/-- Every 4-bit value is an opcode of one of R73's rows. -/
theorem opcode_cases : ∀ op : BitVec 4,
    op = 0x0 ∨ op = 0x1 ∨ op = 0x2 ∨ op = 0x3 ∨ op = 0x4 ∨ op = 0x5 ∨ op = 0x6 ∨ op = 0x7 ∨ op = 0x8 ∨ op = 0x9
      ∨ (op = 0xA ∨ op = 0xB) ∨ 12 ≤ op.toNat := by decide

/-! ### The encoder -/

@[simp] theorem encode_cmdOp (i : Instr) : (encode i).cmdOp = i.opcode := by cases i <;> rfl

theorem reserved101x_wf_iff : ∀ op : BitVec 4, (Instr.reserved101x op).wf = true ↔ op = 0xA ∨ op = 0xB := by decide

theorem reserved11xx_wf_iff : ∀ op : BitVec 4, (Instr.reserved11xx op).wf = true ↔ 12 ≤ op.toNat := by decide

/-- The port of a well-formed command decodes to it, since the decoder reads only the ports the encoder fills. -/
theorem decode_encode {i : Instr} (hwf : i.wf = true) : decode (encode i) = i := by
  cases i with
  | nop => exact decode_nop rfl
  | dec8 f => exact (decode_dec8 rfl).trans (congrArg Instr.dec8 (takeFrame_padFrame _ f))
  | dec16 f => exact (decode_dec16 rfl).trans (congrArg Instr.dec16 (takeFrame_padFrame _ f))
  | dec24 f => exact decode_dec24 rfl
  | calStart => exact decode_calStart rfl
  | calTick => exact decode_calTick rfl
  | sampleWr x y z => exact decode_sampleWr rfl
  | trimWr x y z => exact decode_trimWr rfl
  | acc1gWr v => exact decode_acc1gWr rfl
  | reserved1001 => exact decode_reserved1001 rfl
  | reserved101x op => exact decode_reserved101x ((reserved101x_wf_iff op).1 hwf)
  | reserved11xx op => exact decode_reserved11xx ((reserved11xx_wf_iff op).1 hwf)

/-- The decoder answers a well-formed command of the opcode on the port. -/
theorem decode_wf_and_opcode (p : CmdPort) : (decode p).wf = true ∧ (decode p).opcode = p.cmdOp := by
  rcases opcode_cases p.cmdOp with h | h | h | h | h | h | h | h | h | h | h | h
  · simp [decode_nop h, Instr.wf, Instr.opcode, h]
  · simp [decode_dec8 h, Instr.wf, Instr.opcode, h]
  · simp [decode_dec16 h, Instr.wf, Instr.opcode, h]
  · simp [decode_dec24 h, Instr.wf, Instr.opcode, h]
  · simp [decode_calStart h, Instr.wf, Instr.opcode, h]
  · simp [decode_calTick h, Instr.wf, Instr.opcode, h]
  · simp [decode_sampleWr h, Instr.wf, Instr.opcode, h]
  · simp [decode_trimWr h, Instr.wf, Instr.opcode, h]
  · simp [decode_acc1gWr h, Instr.wf, Instr.opcode, h]
  · simp [decode_reserved1001 h, Instr.wf, Instr.opcode, h]
  · rw [decode_reserved101x h]
    exact ⟨(reserved101x_wf_iff _).2 h, rfl⟩
  · rw [decode_reserved11xx h]
    exact ⟨(reserved11xx_wf_iff _).2 h, rfl⟩

theorem encode_decode_cmdOp (p : CmdPort) : (encode (decode p)).cmdOp = p.cmdOp :=
  (encode_cmdOp _).trans (decode_wf_and_opcode p).2

/-- R73: every well-formed command is of its own row of the opcode table and of no other. -/
theorem opcode_lies_in_own_row (i : Instr) : Laws.OpcodeRow.Statement i := by
  cases i with
  | nop => exact Laws.OpcodeRow.nop
  | dec8 f => exact Laws.OpcodeRow.dec8 f
  | dec16 f => exact Laws.OpcodeRow.dec16 f
  | dec24 f => exact Laws.OpcodeRow.dec24 f
  | calStart => exact Laws.OpcodeRow.calStart
  | calTick => exact Laws.OpcodeRow.calTick
  | sampleWr x y z => exact Laws.OpcodeRow.sampleWr x y z
  | trimWr x y z => exact Laws.OpcodeRow.trimWr x y z
  | acc1gWr v => exact Laws.OpcodeRow.acc1gWr v
  | reserved1001 => exact Laws.OpcodeRow.reserved1001
  | reserved101x op => exact Laws.OpcodeRow.reserved101x op
  | reserved11xx op => exact Laws.OpcodeRow.reserved11xx op

/-- The rows of the opcode table that cover an opcode are the one row of its command. -/
theorem covers_cmdOp_iff_row_decode (p : CmdPort) (k : Fin 12) :
    (opcodeTable[k.val]?).any (fun row => row.covers p.cmdOp) = true ↔ k.val = (decode p).row := by
  have hrow := opcode_lies_in_own_row (decode p) (decode_wf_and_opcode p).1 k
  rwa [encode_decode_cmdOp] at hrow

end Sys2Proof

open Sys2Proof Sys2Proof.Machine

---+---

■ Exercise ■
Please give again the lines above between the line holding "rw [decode_reserved101x h]" and the line holding "exact Laws.OpcodeRow.dec16 f", inclusive, exactly as they are and with nothing added.

■ Answer to the problem ■
  · rw [decode_reserved101x h]
    exact ⟨(reserved101x_wf_iff _).2 h, rfl⟩
  · rw [decode_reserved11xx h]
    exact ⟨(reserved11xx_wf_iff _).2 h, rfl⟩

theorem encode_decode_cmdOp (p : CmdPort) : (encode (decode p)).cmdOp = p.cmdOp :=
  (encode_cmdOp _).trans (decode_wf_and_opcode p).2

/-- R73: every well-formed command is of its own row of the opcode table and of no other. -/
theorem opcode_lies_in_own_row (i : Instr) : Laws.OpcodeRow.Statement i := by
  cases i with
  | nop => exact Laws.OpcodeRow.nop
  | dec8 f => exact Laws.OpcodeRow.dec8 f
  | dec16 f => exact Laws.OpcodeRow.dec16 f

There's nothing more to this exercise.